Numbers 36, Isaiah 28, Psalm 141

Read Numbers 36, Isaiah 28, and Psalm 141.

This devotional is about Psalm 141.

In this song, David calls for God’s help again (v. 1), looking to Him to deliver him from his enemies (vv. 8-10). Although there were immediate threats that occupied his attention, they did not keep David from being concerned about his own moral development. In verses 3-5 he asked God to help him in a few specific ways:

  • First, he asked God to guard his mouth in verse 3. That was a request for God to help him learn to choose his words wisely and righteously.
  • In verse 4 he asked for help guarding his heart. This was a request for God to purify his mind and his desires so that he wanted to do what was right rather than longing for pleasures offered by sin.
  • Finally, in verse 5 David resolved to receive correction from other people well. He regarded a rebuke from another righteous man to be “a kindness,” a blessing like “oil on my head.”

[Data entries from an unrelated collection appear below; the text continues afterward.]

/-- The direction of the next hop (R366): lowest differing dimension, shorter way, + on a tie. -/
def hopDir (r : BitVec 512) (dst : List Nat) : Option Nat :=
  let me := fabCoords r
  match (List.range (fabDims r)).find? (fun i => me.getD i 0 != dst.getD i 0) with
  | none => none
  | some i =>
    let n := fabSize r i
    let up := (dst.getD i 0 + n - me.getD i 0) % n
    some (2 * i + (if up ≤ n - up then 0 else 1))
def portsOfDir (r : BitVec 512) (dir : Nat) : List Nat :=
  let n := if fabDims r ≤ 2 then 8 else if fabDims r = 3 then 5 else 4
  (List.range n).map (fun k => n * dir + k)
def State.portUp (s : State) (p : Nat) : Bool :=
  match look s.hub.fabric.ports p with
  | some .up => true
  | some .half => true
  | _ => false
/-- The dimension of a port, and the class of the next hop (R366): a message starts each dimension in class 0 and moves to class 1
where it crosses the dateline. `came` is the port and the class by which it reached this device. -/
def dimOfPort (r : BitVec 512) (q : Nat) : Nat := q / (portsOfDir r 0).length / 2
def hopClass (r : BitVec 512) (came : Option (Nat × Nat)) (d : Nat) : Nat :=
  let i := d / 2
  let crosses := fabCoord r i == (if d % 2 = 0 then fabSize r i - 1 else 0)
  match crosses, came with
  | true, _ => 1
  | false, some (q, k) => if dimOfPort r q = i then k else 0
  | false, none => 0
/-- The port of a direction that a message on a virtual channel leaves by: of those that are up, the one that the striping hash
names, which is open (notes/assumptions/22.md). -/
def State.upPort (s : State) (dst : List Nat) (vc d : Nat) : Option Nat :=
  let r := s.hub.fabric.recd
  let up := (portsOfDir r d).filter s.portUp
  up[Config.portHash (fabCoords r) dst vc % up.length]?
/-- The virtual channels of R364, each in classes 0 and 1; management has the fourth. -/
def vcRequest : Nat := 0
def vcReply : Nat := 1
def vcPartial : Nat := 2
/-- The port that a message to a coordinate leaves by: in a torus on the route of R366, in a routed fabric by the routes. -/
def State.portTo (s : State) (dst : List Nat) (vc : Nat) : Option Nat :=
  let r := s.hub.fabric.recd
  if fabMode r = 2 then (hopDir r dst).bind (s.upPort dst vc)
  else (s.hub.fabric.routes.find? (fun e => e.1 == rankOf r dst [0, 1, 2, 3])).bind (fun e => if s.portUp e.2 then some e.2 else none)
/-- The class of a message's next hop to a coordinate. -/
def State.classTo (s : State) (came : Option (Nat × Nat)) (dst : List Nat) : Nat :=
  let r := s.hub.fabric.recd
  if fabMode r = 2 then ((hopDir r dst).map (hopClass r came)).getD 0 else 0

/-- The coordinates of a collective's apex device (R249, R368). -/
def State.collApex (s : State) (p : CollParms) : List Nat :=
  coordOfRank s.hub.fabric.recd (gridDims p.rmask) (if p.ckind = 2 then 0 else p.root) (fabCoords s.hub.fabric.recd)
def State.atCollApex (s : State) (p : CollParms) : Bool := s.collApex p == fabCoords s.hub.fabric.recd

/-- The direction of the next hop on the reverse of the route from dst to a collective's apex (R370): the highest dimension in which
this device differs from dst, against the way of that route. -/
def backDir (r : BitVec 512) (apex dst : List Nat) : Option Nat :=
  let me := fabCoords r
  match (List.range (fabDims r)).reverse.find? (fun i => me.getD i 0 != dst.getD i 0) with
  | none => none
  | some i =>
    let n := fabSize r i
    let up := (apex.getD i 0 + n - dst.getD i 0) % n
    some (2 * i + (if up ≤ n - up then 1 else 0))
/-- The port and class by which news of a collective leaves: what an apex sends takes the reverse routes (R370). -/
def State.newsPort (s : State) (m : CollMsg) : Option (Nat × Nat) :=
  let r := s.hub.fabric.recd
  let vc := match m.body with
    | .issued _ => vcRequest
    | _ => vcReply
  let back := match m.body with
    | .grant _ | .root _ => true
    | _ => false
  if fabMode r = 2 then
    (if back then backDir r (s.collApex m.parms) m.dest else hopDir r m.dest).bind (fun d =>
      (s.upPort m.dest vc d).map (fun q => (q, hopClass r (m.port.map (fun p => (p, m.cls))) d)))
  else (s.portTo m.dest vc).map (fun q => (q, 0))
/-- News leaves for the device that it is for, or waits here while no port of its direction is up. -/
def State.sendNews (s : State) (c elem : Nat) (m : CollMsg) (fl : Flags) : State :=
  match s.newsPort m with
  | some (q, k) => s.send (.seler q (match m.body with
      | .issued _ => vcRequest
      | _ => vcReply) k (.coll elem { m with port := none, cls := 0 } fl))
  | none => s.post (.collectiveRootReturn c 0 elem m fl)
/-- A rank's own number among the ranks of a collective (R202). -/
def State.ownRank (s : State) (mask : Nat) : Nat := rankOf s.hub.fabric.recd (fabCoords s.hub.fabric.recd) (gridDims mask)
/-- News for every other rank of a collective. -/
def State.tellRanks (s : State) (c group : Nat) (p : CollParms) (seq elem : Nat) (body : CollNews) (fl : Flags) : State :=
  let r := s.hub.fabric.recd
  (List.range (s.collRanks p.rmask)).foldl (fun s k =>
    if k = s.ownRank p.rmask then s else
    s.sendNews c elem { group := group, parms := p, seq := seq, dest := coordOfRank r (gridDims p.rmask) k (fabCoords r), body := body } fl) s

/-- The device id of coordinates in a torus (R365), by which a member of a fabric group is bound to its device's coordinates (R367). -/
def State.deviceAt (s : State) (coords : List Nat) : Nat := rankOf s.hub.fabric.recd coords [0, 1, 2, 3]
def State.ownDevice (s : State) : Nat := s.deviceAt (fabCoords s.hub.fabric.recd)
/-- The fabric group that a context belongs to, and the context of a group on this device (R367). -/
def State.fabGroup (s : State) (c : Nat) : Option Nat :=
  (s.hub.fabric.groups.find? (fun g => g.2.1 == s.ownDevice && g.2.2 == c)).map (·.1)
def State.groupCtx (s : State) (g : Nat) : Option Nat :=
  (s.hub.fabric.groups.find? (fun x => x.1 == g && x.2.1 == s.ownDevice)).map (·.2.2)

/-! ## Trees -/

/-- What rules the tree of a partial: operator, format, extent, root level, trees. -/
structure TreeParms where
  op : TreeOp
  acc : Acc
  fmt : Nat
  n : Nat
  k : Nat
  trees : Nat
deriving DecidableEq, Repr

def descParms (d : BitVec 512) : Option TreeParms :=
  match treeOp? (sdOp d), accOf (sdFmt d) with
  | some op, some acc => some { op := op, acc := acc, fmt := sdFmt d, n := sdExt d, k := rootLevel (sdExt d), trees := sdTrees d }
  | _, _ => none
def State.treeParms (s : State) (p : Partial) : Option TreeParms :=
  match p.coll with
  | some key =>
    match treeOp? key.parms.rop, accOf key.parms.rfmt with
    | some op, some acc =>
      let n := s.collRanks key.parms.rmask
      some { op := op, acc := acc, fmt := key.parms.rfmt, n := n, k := rootLevel n, trees := 1 }
    | _, _ => none
  | none => descParms (s.slotOf p.ctx p.slot).desc
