-- ==== Sys2Proof/Machine/Request.lean ====
section
/-!
DEFINITION. Memory requests of lanes: their checks (R147, R155, R340), performing them (R148, R155, R292), holding them
behind a fault and re-executing them (R150, R400), and the issue of a memory instruction by a gang.
-/
namespace Sys2Proof.Machine

/-! ## Range-register translation at issue (R147, R292, R293) -/

/-- The global stretch that a request names: address, bytes, needs of read and write. -/
def reqGlobal : MemReq → Option (Nat × Nat × Bool × Bool)
  | .load .g _ a n _ _ => some (a, n, true, false)
  | .store .g _ a d => some (a, d.length, false, true)
  | .atom .g _ n a _ _ _ _ _ => some (a, n, true, true)
  | .ctbm fmt a _ _ => some (a, accBytes fmt, false, true)
  | .scset _ a => some (a, 128, true, false)
  | _ => none

def State.mapReq (s : State) (c : Nat) (r : MemReq) : Option (List Span) :=
  match r with
  | .ctbm _ a b _ =>
    let w := accBytes (sdFmt (s.slotOf c (bits b.toNat 24 8)).desc)
    if a < 2 ^ 57 then s.mapVa c a w false true else none
  | _ => match reqGlobal r with
    | some (a, n, rd, wr) => if a < 2 ^ 57 then s.mapVa c a n rd wr else none
    | none => none

/-- The level, first byte, bytes and kind of an on-chip request. -/
def reqChip : MemReq → Option (Lvl × Nat × Nat)
  | .load l _ a n _ _ => some (l, a, n)
  | .store l _ a d => some (l, a, d.length)
  | .atom l _ n a _ _ _ _ _ => some (l, a, n)
  | _ => none

/-- Must the request wait for a job of the range scoreboard (R149), or a plane store for a queued pass that has still to read its
reservation (R175)? -/
def State.reqWaits (s : State) (c v : Nat) (r : MemReq) (map : Option (List Span)) : Bool :=
  let store := match r with
    | .load .. => false
    | .scset .. => false
    | .ldp .. => false
    | _ => true
  let planes (recd : BitVec 256) (sc : Bool) (i k : Nat) : Bool := s.boardWaits c v .c (spansOf (oprBytes sc recd i k)) store
  match r with
  | .stp n recd sc i k _ => (s.core c v).engines.any (fun e => e.2.any (fun p => p.names n)) || planes recd sc i k
  | .ldp _ recd sc i k _ _ => planes recd sc i k
  | _ =>
  match reqGlobal r, reqChip r, map with
  | some _, _, some ss => s.boardWaits c v .g (ss.map (fun x => (x.ia, x.ia + x.len - 1))) store
  | none, some (l, a, n), _ => l != .p && s.boardWaits c v l [(a, a + n - 1)] store
  | _, _, _ => false

/-- The release that comes before a request: cset and point (R159, R292). -/
def reqRelease (r : MemReq) (map : Option (List Span)) : Option (Nat × Nat) :=
  let at' := match map with
    | some ss => strongest ss
    | none => 0
  match r with
  | .fence k _ g => if k = .acq then none else some (g.cset, g.point)
  | .load .g .. | .store .g .. | .scset .. => if at' = 2 then some (0xFF, 2) else none
  | .atom .g _ _ _ _ _ _ g _ => if at' = 2 then some (0xFF, 2) else if at' = 1 then some (g.cset, g.point) else none
  | _ => none

/-- The acquire that comes after it. -/
def reqAcquire (r : MemReq) (map : Option (List Span)) : Option (Nat × Nat) :=
  let at' := match map with
    | some ss => strongest ss
    | none => 0
  match r with
  | .fence k _ g => if k = .rel then none else some (g.cset, g.point)
  | .load .g .. | .store .g .. | .scset .. => if at' = 2 then some (0xFF, 2) else none
  | .atom .g _ _ _ _ _ _ g d => if at' = 2 then some (0xFF, 2) else if at' = 1 && d.isSome then some (g.cset, g.point) else none
  | _ => none

/-- Must the request wait for a drain of its line: it releases what the lane's quarter has drained (R322), or it names bytes that
the lane itself, as the lowest of a drain's lanes, is still to write (R148, R185). -/
def State.drainWaits (s : State) (c v line lane : Nat) (r : MemReq) (map : Option (List Span)) : Bool :=
  let own := ((s.line c v line).drains.filter (fun d => !d.2.held && d.2.lanes.head? == some lane)).flatMap (fun d =>
    d.2.writes.map (fun w => (w.ia, w.ia + w.bytes.length - 1)))
  (match map with
   | some ss => s.spansMeet c (ss.map (fun x => (x.ia, x.ia + x.len - 1))) own
   | none => false) ||
  ((reqRelease r map).isSome && s.draining c v line lane)

/-- Held write-back bytes keep the release before a request, or the acquire after it, from completing (R401). -/
def State.fenceWaits (s : State) (c v : Nat) (r : MemReq) (map : Option (List Span)) : Bool :=
  (match reqRelease r map with
   | some (cs, pt) => s.relWaits c v cs pt
   | none => false) ||
  (match reqAcquire r map with
   | some (cs, pt) => s.acqWaits c v cs pt
   | none => false)
/-- The write-backs that the release before a request makes, and those of its acquire's sweep. -/
def State.fenceFirst (s : State) (c v : Nat) (r : MemReq) (map : Option (List Span)) : State :=
  let s := match reqRelease r map with
    | some (cs, pt) => s.release c v cs pt
    | none => s
  match reqAcquire r map with
  | some (cs, pt) => s.preSweep c v cs pt
  | none => s

/-! ## Checks at issue -/

/-- Alignment and bounds of R147, in the order of R340. -/
def State.addrTrap (s : State) (c v : Nat) (t : Thread) (lvl : Lvl) (a n : Nat) (map : Option (List Span)) (atomic : Bool) : Option Trap :=
  let aligned : Bool := a % n == 0
  match lvl with
  | .g =>
    if atomic && !aligned then some { code := .alignment, info := a } else
    (match map with
     | none => some { code := .range, info := a }
     | some ss => if atomic && ss.length != 1 then some { code := .alignment, info := a } else none)
  | .p =>
    if !aligned then some { code := .alignment, info := a }
    else if a + n ≤ s.allotP t then none else some { code := .privateBounds, info := a }
  | l =>
    if !aligned then some { code := .alignment, info := a }
    else if s.chipOk c v l a n then none else some { code := .onChipBounds, cause := l.lev, info := a }

/-- Stale-index and non-member faults (R39, R155, R157). -/
def genTrap (v sc : Nat) (g : ScopeGen) : Option Trap :=
  if !g.valid then some { code := .staleIndex, cause := sc, info := g.gen }
  else if !g.vmask.testBit v then some { code := .nonMember, cause := sc, info := g.gen }
  else none

/-- The immediate traps of a request, beside those that its meaning finds. -/
def State.reqTrap (s : State) (c v : Nat) (t : Thread) (r : MemReq) (map : Option (List Span)) : Option Trap :=
  match r with
  | .load l _ a n _ _ => s.addrTrap c v t l a n map false
  | .store l _ a d => s.addrTrap c v t l a d.length map false
  | .atom l _ n a _ _ sc g _ =>
    (match genTrap v sc g with
     | some x => some x
     | none => s.addrTrap c v t l a n map true)
  | .fence _ sc g => genTrap v sc g
  | .scset _ a =>
    if a % 8 ≠ 0 then some { code := .recordFormat, info := a }
    else (match map with
      | none => some { code := .range, info := a }
      | some _ => none)
  | _ => none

When you pray, do you pray for yourself to grow spiritually? Do you think about the areas where you struggle with temptation and ask for God’s help in those areas? Growing in grace requires obedience to God’s commands but we need God’s power to desire and to do those commands. It is our job to say no to sin and quit practicing it but only God’s grace will make us want to quit sinning and desire to do what is right.

We have the power of God through the new nature he gave us and the Holy Spirit within us but we also have God’s help available to us through prayer to assist us in developing a godly life. This is what the author of Hebrews meant when he said, “Let us then approach God’s throne of grace with confidence, so that we may receive mercy and find grace to help us in our time of need” (Heb 4:16).

Even when we need God to work in our lives outside, it is important to remember to ask him to help us with our struggles within. Take time to pray now asking God to help you grow in obedience. Think about where your struggles are as a Christian and pray for God to help you.